Our experience tells us there are a number of things that third sector organisations can do to help reduce risk in designing their supply chains. Firstly, a clear due diligence process that says why and how an organisation can join the supply chain and what is expected. Secondly, planning with a provider A and a provider B for all service areas so if A defaults then B can pick up the performance. Thirdly, providing contracts that are sized appropriately to the organisations in the supply chain and are neither too large nor small. Fourthly, laying out a clear performance threshold and when an improvement plan would apply, for how long before it is lifted and executed. Finally, you should only pass down risks, for example through Payment by Results frameworks, if suppliers can handle it.

Once you have supply chains up and running, make sure you have market stewardship rules and process that stipulates outcomes, the form of contract and broad contract values. All organisations, even those in from the charity sector, must compete with an awareness of rewards and risks. Proper due diligence processes are essential to that. Specify that each consortium member has to operate in an integrated way to avoid ‘serial inefficiency’ and start to do parallel working so service users get what they need from a range of providers in a seamless, simultaneous, joined up way ‘one-stop-shopping’. Assess, and develop it necessary, your ICT systems with an eye on performance management so that you can reassure commissioners about success and agree plans to capture the data-proof of outcome delivery.
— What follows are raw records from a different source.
-- ==== Sys2Proof/Machine/Rdu.lean ====
section
/-! DEFINITION. Reductions and Scale Tracking, the RDU half: the exact accumulator and its record, LREDUCE, CREDUCE piece by
piece, XREDUCE, and the registers of the RDU page (R341 to R359, R365). -/

namespace Sys2Proof.Machine

/-! ## The exact accumulator (R344 to R346) -/

/-- An exact accumulator with what its record carries. -/
structure Exact where
  acc : Int
  nan : Bool
  pinf : Bool
  ninf : Bool
  src : Nat
  count : Nat
deriving DecidableEq, Repr

def Exact.zero : Exact := ⟨0, false, false, false, 0xFFFFFFFF, 0⟩

/-- The bound of the range, 2^149. -/
def exactMax : XNum := .fin false 1 149

/-- One contribution (R344). -/
def Exact.add (e : Exact) (x : XNum) : Exact :=
  let e := { e with count := min (e.count + 1) (2 ^ 64 - 1) }
  if x.isNaN then { e with nan := true }
  else if XNum.le exactMax x then { e with pinf := true }
  else if XNum.le x exactMax.neg then { e with ninf := true }
  else { e with acc := e.acc + truncTo (-170) x }

/-- Readout (R345): the value and the finite flag. -/
def Exact.read (e : Exact) : XNum × Bool :=
  if e.nan || (e.pinf && e.ninf) then (.nan, false)
  else if e.pinf then (.inf false, false)
  else if e.ninf then (.inf true, false)
  else if 2 ^ 319 ≤ e.acc then (.inf false, false)
  else if e.acc < -2 ^ 319 then (.inf true, false)
  else (fp64.rnd ((XNum.ofInt e.acc).scale (-170)), true)

/-- The record of Table 14.3. -/
def Exact.record (e : Exact) : List Byte :=
  leBytes 48 (modInt 384 e.acc) ++ leBytes 4 (b2n e.nan + 2 * b2n e.pinf + 4 * b2n e.ninf) ++ leBytes 4 e.src
    ++ leBytes 8 e.count

/-- An accumulator from a record's bytes. -/
def Exact.ofRecord (bs : List Byte) : Exact :=
  let n (a k : Nat) : Nat := leNat ((bs.drop a).take k)
  ⟨sext 384 (n 0 48), (n 48 1).testBit 0, (n 48 1).testBit 1, (n 48 1).testBit 2, n 52 4, n 56 8⟩

/-- The combination of two records (R346). -/
def Exact.join (a b : Exact) : Exact :=
  ⟨sext 384 (modInt 384 (a.acc + b.acc)), a.nan || b.nan, a.pinf || b.pinf, a.ninf || b.ninf, min a.src b.src,
   min (a.count + b.count) (2 ^ 64 - 1)⟩

/-- The accumulator that a descriptor holds. -/
def Desc.exact (d : Desc) (src count : Nat) : Exact :=
  ⟨d.norm, d.flags.testBit 0, d.flags.testBit 1, d.flags.testBit 2, src, count⟩

/-- Puts an accumulator into a descriptor. -/
def Desc.keep (d : Desc) (e : Exact) : Desc :=
  { d with norm := e.acc, flags := b2n e.nan + 2 * b2n e.pinf + 4 * b2n e.ninf }

/-! ## LREDUCE: payload (Table 14.4) -/

def Desc.lOp (d : Desc) : Nat := bits (d.bytes 16 1) 0 4
def Desc.lSrc (d : Desc) : Nat := bits (d.bytes 16 1) 4 2
def Desc.lAxis (d : Desc) : Nat := bits (d.bytes 16 1) 6 2
def Desc.lMask (d : Desc) : Nat := bits (d.bytes 17 1) 0 4
def Desc.lSum (d : Desc) : Bool := (d.bytes 17 1).testBit 4
def Desc.lTag (d : Desc) : Nat := d.bytes 18 2
def Desc.lTld (d : Desc) : Nat := d.bytes 20 3
def Desc.lCount (d : Desc) : Nat := d.bytes 24 4
def Desc.lLanes (d : Desc) : Nat := d.bytes 28 4
def Desc.lRow (d : Desc) : Nat := d.bytes 32 4
def Desc.lEl (d : Desc) : Nat := d.bytes 36 4
def Desc.lDst (d : Desc) : Nat := d.bytes 40 3
def Desc.lRnd (d : Desc) : Nat := bits (d.bytes 43 1) 0 3
def Desc.lSat (d : Desc) : Bool := (d.bytes 43 1).testBit 3
def Desc.lDstart (d : Desc) : Nat := d.bytes 44 4
def Desc.lRec (d : Desc) : Nat := d.bytes 48 8
def Desc.lSumTag (d : Desc) : Nat := d.bytes 56 2
def Desc.lRank (d : Desc) : Nat := d.bytes 58 4

/-- Fields of an LREDUCE (R351). -/
def lreduceFields (d : Desc) : Bool :=
  let all := d.lAxis == 0
  decide (d.lOp ≤ 5 ∧ d.lSrc ≤ 1 ∧ d.lAxis ≤ 2 ∧ d.lRnd ≤ 3)
    && decide (bits (d.bytes 17 1) 5 3 = 0 ∧ d.bytes 23 1 = 0 ∧ bits (d.bytes 43 1) 4 4 = 0 ∧ d.bytes 62 2 = 0)
    && (if d.lSrc = 0 then all && decide (d.lTld = 0 ∧ d.lLanes = 0 ∧ d.lRow = 0 ∧ d.lEl = 0)
        else decide (d.lMask = 0 ∧ d.lTag = 0))
    && (if all then decide (d.lDst = 0 ∧ d.lRnd = 0 ∧ d.lDstart = 0) && !d.lSat else !d.lSum)
    && (d.lRec == 0 || (decide (d.lOp ≤ 1) && all && aligned 64 d.lRec))
    && (d.lRec != 0 || d.lRank == 0) && (d.lSum || d.lSumTag == 0) && !(d.lOp == 5 && d.lAxis == 2)

/-! ## CREDUCE: payload (Tables 14.5 and 14.6) -/

def Desc.cWide (d : Desc) : Bool := bits (d.bytes 16 1) 0 2 == 0
def Desc.cNorm (d : Desc) : Bool := (d.bytes 16 1).testBit 2
def Desc.cAmax (d : Desc) : Bool := (d.bytes 16 1).testBit 3
def Desc.cNslot (d : Desc) : Nat := d.bytes 18 2
def Desc.cWin (d : Desc) : Nat := 64 * d.bytes 20 3
def Desc.cRtab (d : Desc) : Nat := 64 * d.bytes 24 3
def Desc.cNr (d : Desc) : Nat := d.bytes 28 4
def Desc.cOwn (d : Desc) : Nat := d.bytes 32 4
def Desc.cSege (d : Desc) : Nat := d.bytes 36 4
def Desc.cLen (d : Desc) : Nat := d.bytes 40 4
def Desc.cCtr (d : Desc) : Nat := d.bytes 44 2
def Desc.cSlot (d : Desc) : Nat := d.bytes 46 2
def Desc.cBase (d : Desc) : Nat := d.bytes 48 6
def Desc.cTag (d : Desc) : Nat := d.bytes 54 2
def Desc.cDst (d : Desc) : Nat := d.bytes 64 3
def Desc.cDstart (d : Desc) : Nat := d.bytes 68 4
def Desc.cRec (d : Desc) : Nat := d.bytes 72 8
def Desc.cConv (d : Desc) : Conv :=
  ⟨bits (d.bytes 16 1) 4 3, (d.bytes 16 1).testBit 7, d.bytes 80 8, d.bytes 88 2, d.bytes 92 4, d.bytes 90 2⟩

/-- Bytes of an element of a contribution. -/
def Desc.cElem (d : Desc) : Nat := if d.cWide then 4 else 2
/-- Bytes of a window slot (R353). -/
def Desc.cSlotBytes (d : Desc) : Nat := roundUp (d.cSege * d.cElem) 64
/-- Pieces: Q. -/
def Desc.cPieces (d : Desc) : Nat := ceilDiv d.cLen d.cSege * d.cNr

/-- Fields of a CREDUCE (R356). -/
def creduceFields (d : Desc) : Bool :=
  decide (bits (d.bytes 16 1) 0 2 ≤ 1 ∧ d.cConv.rnd ≤ 4)
    && decide (1 ≤ d.cNslot ∧ d.cNslot ≤ 256 ∧ d.cNr ≤ 65536 ∧ d.cOwn < d.cNr)
    && aligned 64 d.cSege && decide (64 ≤ d.cSege ∧ d.cSege ≤ 16384)
    && decide (d.bytes 17 1 = 0 ∧ d.bytes 23 1 = 0 ∧ d.bytes 27 1 = 0 ∧ d.bytes 60 4 = 0 ∧ d.bytes 67 1 = 0)
    && decide (d.bytes 96 96 = 0) && inLmem d.cWin (d.cNslot * d.cSlotBytes) && inLmem d.cRtab (8 * d.cNr)
    && aligned 64 d.cRec && decide (d.cSlot < sctSlots) && (d.cAmax || d.cSlot == 0)
    && (d.cNorm || decide (d.cRec = 0 ∧ d.cTag = 0)) && (d.cConv.rnd == 4 || decide (d.bytes 80 16 = 0))

/-! ## XREDUCE: payload (Table 14.7) -/

def Desc.xRecs (d : Desc) : Nat := 64 * d.bytes 16 3
def Desc.xKind (d : Desc) : Nat := bits (d.bytes 19 1) 0 2
def Desc.xNrec (d : Desc) : Nat := d.bytes 20 4
def Desc.xOut (d : Desc) : Nat := d.bytes 24 8
def Desc.xTag (d : Desc) : Nat := d.bytes 32 2

/-- Fields of an XREDUCE (R358). -/
def xreduceFields (d : Desc) : Bool :=
  decide (d.xKind ≤ 2 ∧ bits (d.bytes 19 1) 2 6 = 0 ∧ d.bytes 34 30 = 0) && aligned 64 d.xOut
    && (d.xKind != 0 || d.xTag == 0)

/-! ## The class -/

/-- The tensors of an RDU descriptor. -/
def rduTens (d : Desc) : List TenRef :=
  if d.opc = 1 then
    (if d.lSrc = 1 then [srcRef d.lTld] else []) ++ (if d.lAxis = 0 then [] else [dstRef d.lDst])
  else if d.opc = 2 then [dstRef d.cDst]
  else []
This will avoid the risk of commissioners deeming your organisation to be in breach of contract.

You should also consider if the consortium should be a loose arrangement or formally set up as a special purpose vehicle. If you want to win future competition a more formal agreement may be needed and preferred for contract management reasons. It can also help to reduce risks by sharing liabilities across the supply chain. Planning service users’ flows and pathways for services is important, so that you can meet outcomes at all points of the service contract. This will help you identify the challenges in the supply-consortia and where extra monitoring may be necessary.
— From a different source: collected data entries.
-- ==== Sys2Proof/Machine/Operands.lean ====
section
/-! DEFINITION. The operand forms of sequencer instructions: the fields of each class (Tables 4.6 and 4.7), which fields an
operation uses and which must be zero (R113), the guard (R112), and the rules by which an instruction issues or waits (R98,
R99). -/

namespace Sys2Proof.Machine

/-! ## Fields -/

def opRd (o : SeqOp) : Nat := o.rd.toNat
def opRa (o : SeqOp) : Nat := o.ra.toNat
def opLow (o : SeqOp) (lo w : Nat) : Nat := bits o.low.toNat lo w
/-- RB, of every class but ALUI, BR and SUM. -/
def opRb (o : SeqOp) : Nat := opLow o 35 5
/-- RC of ALU and SYS, and SLOT of RING. -/
def opRc (o : SeqOp) : Nat := opLow o 30 5
/-- IMM40 sign-extended. -/
def opImm (o : SeqOp) : W64 := sextW 40 o.low.toNat
def opSize (o : SeqOp) : Nat := opLow o 32 3
def opSx (o : SeqOp) : Bool := o.low.toNat.testBit 31
def opIdx (o : SeqOp) : Bool := o.low.toNat.testBit 30
def opOff30 (o : SeqOp) : W64 := sextW 30 o.low.toNat
def opOff25 (o : SeqOp) : W64 := sextW 25 o.low.toNat
def opAmoRc (o : SeqOp) : Nat := opLow o 25 5
def opOff32 (o : SeqOp) : W64 := sextW 32 o.low.toNat
def opWord (o : SeqOp) : Nat := opLow o 25 5
def opCtr16 (o : SeqOp) : Nat := opLow o 19 16
def opCr (o : SeqOp) : Bool := o.low.toNat.testBit 18
def opLine (o : SeqOp) : Nat := opLow o 15 3
def opFk (o : SeqOp) : Nat := opLow o 13 2
/-- RT of SUM. -/
def opRt (o : SeqOp) : Nat := opLow o 35 5
def opPd (o : SeqOp) : Nat := opLow o 32 3
def opPage (o : SeqOp) : Nat := opLow o 25 5
def opOff16 (o : SeqOp) : Nat := opLow o 9 16

/-! ## Legal fields (R113) -/

/-- How an operation uses a register field: not at all, as a register, or as a predicate in its low three bits. -/
inductive Use where
  | no | reg | pred
deriving DecidableEq, Repr

/-- A field value that its use allows. -/
def Use.ok (u : Use) (v : Nat) : Bool :=
  match u with
  | .no => v == 0
  | .reg => true
  | .pred => decide (v < 8)

/-- The register that a field names. -/
def Use.regs (u : Use) (v : Nat) : List Nat :=
  match u with
  | .reg => [v]
  | _ => []

/-- What an instruction needs to be legal and to issue: whether its fields are legal, the registers that it reads or writes,
and whether it makes a load, or a store or atomic. -/
structure SeqForm where
  legal : Bool
  regs : List Nat
  load : Bool
  store : Bool

/-- An arithmetic operation: the classes it exists in and the use of its fields; `keep` for one that also reads rd, `imm` the
width of the immediate where it is not the whole of IMM40. -/
structure AluForm where
  alu : Bool
  alui : Bool
  rd : Use
  ra : Use
  rb : Use
  rc : Use
  imm : Nat

/-- ALU and ALUI (Tables 4.7 and 4.8). -/
def AluForm.form (f : AluForm) (o : SeqOp) : SeqForm :=
  let both := f.rd.ok (opRd o) && f.ra.ok (opRa o)
  { legal := both &&
      (if o.alui then f.alui && decide (opLow o 0 40 < 2 ^ f.imm)
       else f.alu && f.rb.ok (opRb o) && f.rc.ok (opRc o) && opLow o 0 30 == 0)
    regs := f.rd.regs (opRd o) ++ f.ra.regs (opRa o) ++
      (if o.alui then [] else f.rb.regs (opRb o) ++ f.rc.regs (opRc o))
    load := false, store := false }

/-- Operations of two sources in class ALU and, where `i`, also in ALUI. -/
def alu2 (i : Bool) (rd : Use) : AluForm := ⟨true, i, rd, .reg, .reg, .no, 40⟩
/-- Operations of one source, ALU only. -/
def alu1 (rd : Use) : AluForm := ⟨true, false, rd, .reg, .no, .no, 40⟩
/-- Operations of three sources, ALU only. -/
def alu3 : AluForm := ⟨true, false, .reg, .reg, .reg, .reg, 40⟩
/-- Operations on two predicates, ALU only. -/
def aluP : AluForm := ⟨true, false, .pred, .pred, .pred, .no, 40⟩

/-- LD and ST: RB only with IDX, OFF30 only without it, SX of loads only (R116). -/
def lsForm (ld : Bool) (o : SeqOp) : SeqForm :=
  { legal := decide (opSize o ≤ 3) && (ld || !opSx o) && (if opIdx o then opLow o 0 30 == 0 else opRb o == 0)
    regs := [opRd o, opRa o] ++ (if opIdx o then [opRb o] else [])
    load := ld, store := !ld }

/-- Atomics: RC of AMOCAS only. -/
def amoForm (cas : Bool) (o : SeqOp) : SeqForm :=
  { legal := decide (opSize o ≤ 3) && opLow o 30 2 == 0 && (cas || opAmoRc o == 0)
    regs := [opRd o, opRa o, opRb o] ++ (if cas then [opAmoRc o] else [])
    load := false, store := true }

/-- Branches: `off` for those with an offset. -/
def brForm (rd ra : Use) (off : Bool) (o : SeqOp) : SeqForm :=
  { legal := rd.ok (opRd o) && ra.ok (opRa o) && opLow o 32 8 == 0 && (off || opLow o 0 32 == 0)
    regs := rd.regs (opRd o) ++ ra.regs (opRa o), load := false, store := false }

/-- RING operations: `words` is the number of values that WORD may take, 0 where WORD is not used. -/
def ringForm (rd ra rb : Use) (slot : Bool) (words : Nat) (o : SeqOp) : SeqForm :=
  { legal := rd.ok (opRd o) && ra.ok (opRa o) && rb.ok (opRb o) && (slot || opRc o == 0)
      && (if words = 0 then opWord o == 0 else decide (opWord o < words)) && opLow o 0 25 == 0
    regs := rd.regs (opRd o) ++ ra.regs (opRa o) ++ rb.regs (opRb o), load := false, store := false }

/-- How a SYNC operation names a counter. -/
inductive CtrUse where
  /-- not at all -/
  | no
  /-- by CTR16, or by s[RB] when CR = 1 -/
  | either
  /-- by CTR16, with s[RB] the target of a remote signal (SIGNALR) -/
  | remote
  /-- by CTR16, which names none or is unused and zero (BARWAIT) -/
  | bar
deriving DecidableEq, Repr

/-- SYNC operations. -/
def syncForm (rd ra : Use) (ctr : CtrUse) (line fk : Bool) (o : SeqOp) : SeqForm :=
  { legal := rd.ok (opRd o) && ra.ok (opRa o)
      && (match ctr with
        | .no => opRb o == 0 && opCtr16 o == 0 && !opCr o
        | .either => if opCr o then opCtr16 o == 0 else opRb o == 0
        | .remote => !opCr o
        | .bar => if opCr o then opCtr16 o == 0 else opRb o == 0 && (opCtr16 o == 0 || opCtr16 o == noCtr))
      && (line || opLine o == 0) && (if fk then decide (opFk o < 3) else opFk o == 0) && opLow o 0 13 == 0
    regs := rd.regs (opRd o) ++ ra.regs (opRa o) ++
      (match ctr with
        | .no => []
        | .bar => if opCr o then [opRb o] else []
        | .either => if opCr o then [opRb o] else []
        | .remote => [opRb o])
    load := false, store := false }

/-- SUM operations. -/
def sumForm (rd rt pd : Bool) (o : SeqOp) : SeqForm :=
  { legal := (rd || opRd o == 0) && opRa o == 0 && (rt || opRt o == 0) && (pd || opPd o == 0) && opLow o 0 32 == 0
    regs := [opRd o, opRt o], load := false, store := false }

/-- SYS operations: `page` for PGRD and PGWR. -/
def sysForm (rd ra rb rc : Use) (page : Bool) (o : SeqOp) : SeqForm :=
  { legal := rd.ok (opRd o) && ra.ok (opRa o) && rb.ok (opRb o) && rc.ok (opRc o)
      && (page || (opPage o == 0 && opOff16 o == 0)) && opLow o 0 9 == 0
    regs := rd.regs (opRd o) ++ ra.regs (opRa o) ++ rb.regs (opRb o) ++ rc.regs (opRc o), load := false, store := false }

/-! ## Guard and issue (R98, R99, R112) -/

/-- The guard of an instruction. -/
def guardOn (o : SeqOp) (x : Ctx) : Bool := x.pred o.gp.toNat != o.gn

/-- What keeps an instruction of a context from issuing (R99): registers that wait for the results of earlier loads and
atomics, or the limits of 8 loads and 16 unacknowledged stores and atomics. -/
def hazard (x : Ctx) (f : SeqForm) : Option MemWait :=
  let rs := f.regs.filter fun r => r != 0 && x.busy.contains r
  if !rs.isEmpty then some (.regs rs)
  else if f.load && decide (8 ≤ x.loads) then some .loadSlot
  else if f.store && decide (16 ≤ x.stores) then some .storeSlot
  else none

/-- A context has issued: its pipe looks for the next instruction from it on, and contexts of the pipe that yielded have been passed over
once more; one that is not READY is not passed over. DESIGN CHOICE (log 110). -/
def issued (n : Nat) (c : Chip) : Chip :=
  let past (k : Nat) (x : Ctx) : Ctx :=
    if k ≠ n ∧ k % Config.pipes = n % Config.pipes ∧ x.st = .ready then { x with passOver := x.passOver - 1 } else x
  { c with
    seq.lastIssued := SMap.set 0 c.seq.lastIssued (n % Config.pipes) n
    seq.ctxs := SMap.mapVal .idle past c.seq.ctxs }

/-- A context can issue: the core is awake, and the context is READY with no STOP in progress. -/
def canIssue (c : Chip) (n : Nat) : Bool :=
  isAwake c && decide (n < Config.contexts) && decide ((ctxOf c n).st = .ready) && !(ctxOf c n).stopping

/-- The context goes on to the next instruction with a change of its own state. -/
def stepPast (n : Nat) (f : Ctx → Ctx) (c : Chip) : Chip := updCtx n (fun x => { f x with pc := x.pc + 8 }) c

/-- Issues one instruction of a context: a PC that breaks R100 and illegal fields fault, a false guard only moves on, a hazard
deschedules the context, and otherwise the operation happens. -/
def seqIssue (o : SeqOp) (f : SeqForm) (act : Ctx → Chip → Chip) (c : Chip) : Chip :=
  if !canIssue c o.ctx then c
  else
    let x := ctxOf c o.ctx
    match pcFault x.pc with
    | some k => faultHere o.ctx k c
    | none =>
      if !f.legal then faultHere o.ctx .isaIllegal (issued o.ctx c)
      else if !guardOn o x then stepPast o.ctx id (issued o.ctx c)
      else
        match hazard x f with
        | some w => waitOn o.ctx (.memory w) c
        | none => act (ctxOf (issued o.ctx c) o.ctx) (issued o.ctx c)

end Sys2Proof.Machine
end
Ultimately, you need to consider whole-system change and linkage across tall service areas being delivered such as social care, health, housing, and employment and avoid duplication. 3SC has a lot of experience in this area and we are happy to share that with other third sector organisations. The commission landscape is changing and most charities involved in service delivery will be part of supply-consortia in the future, managing risks is a critical part of that process.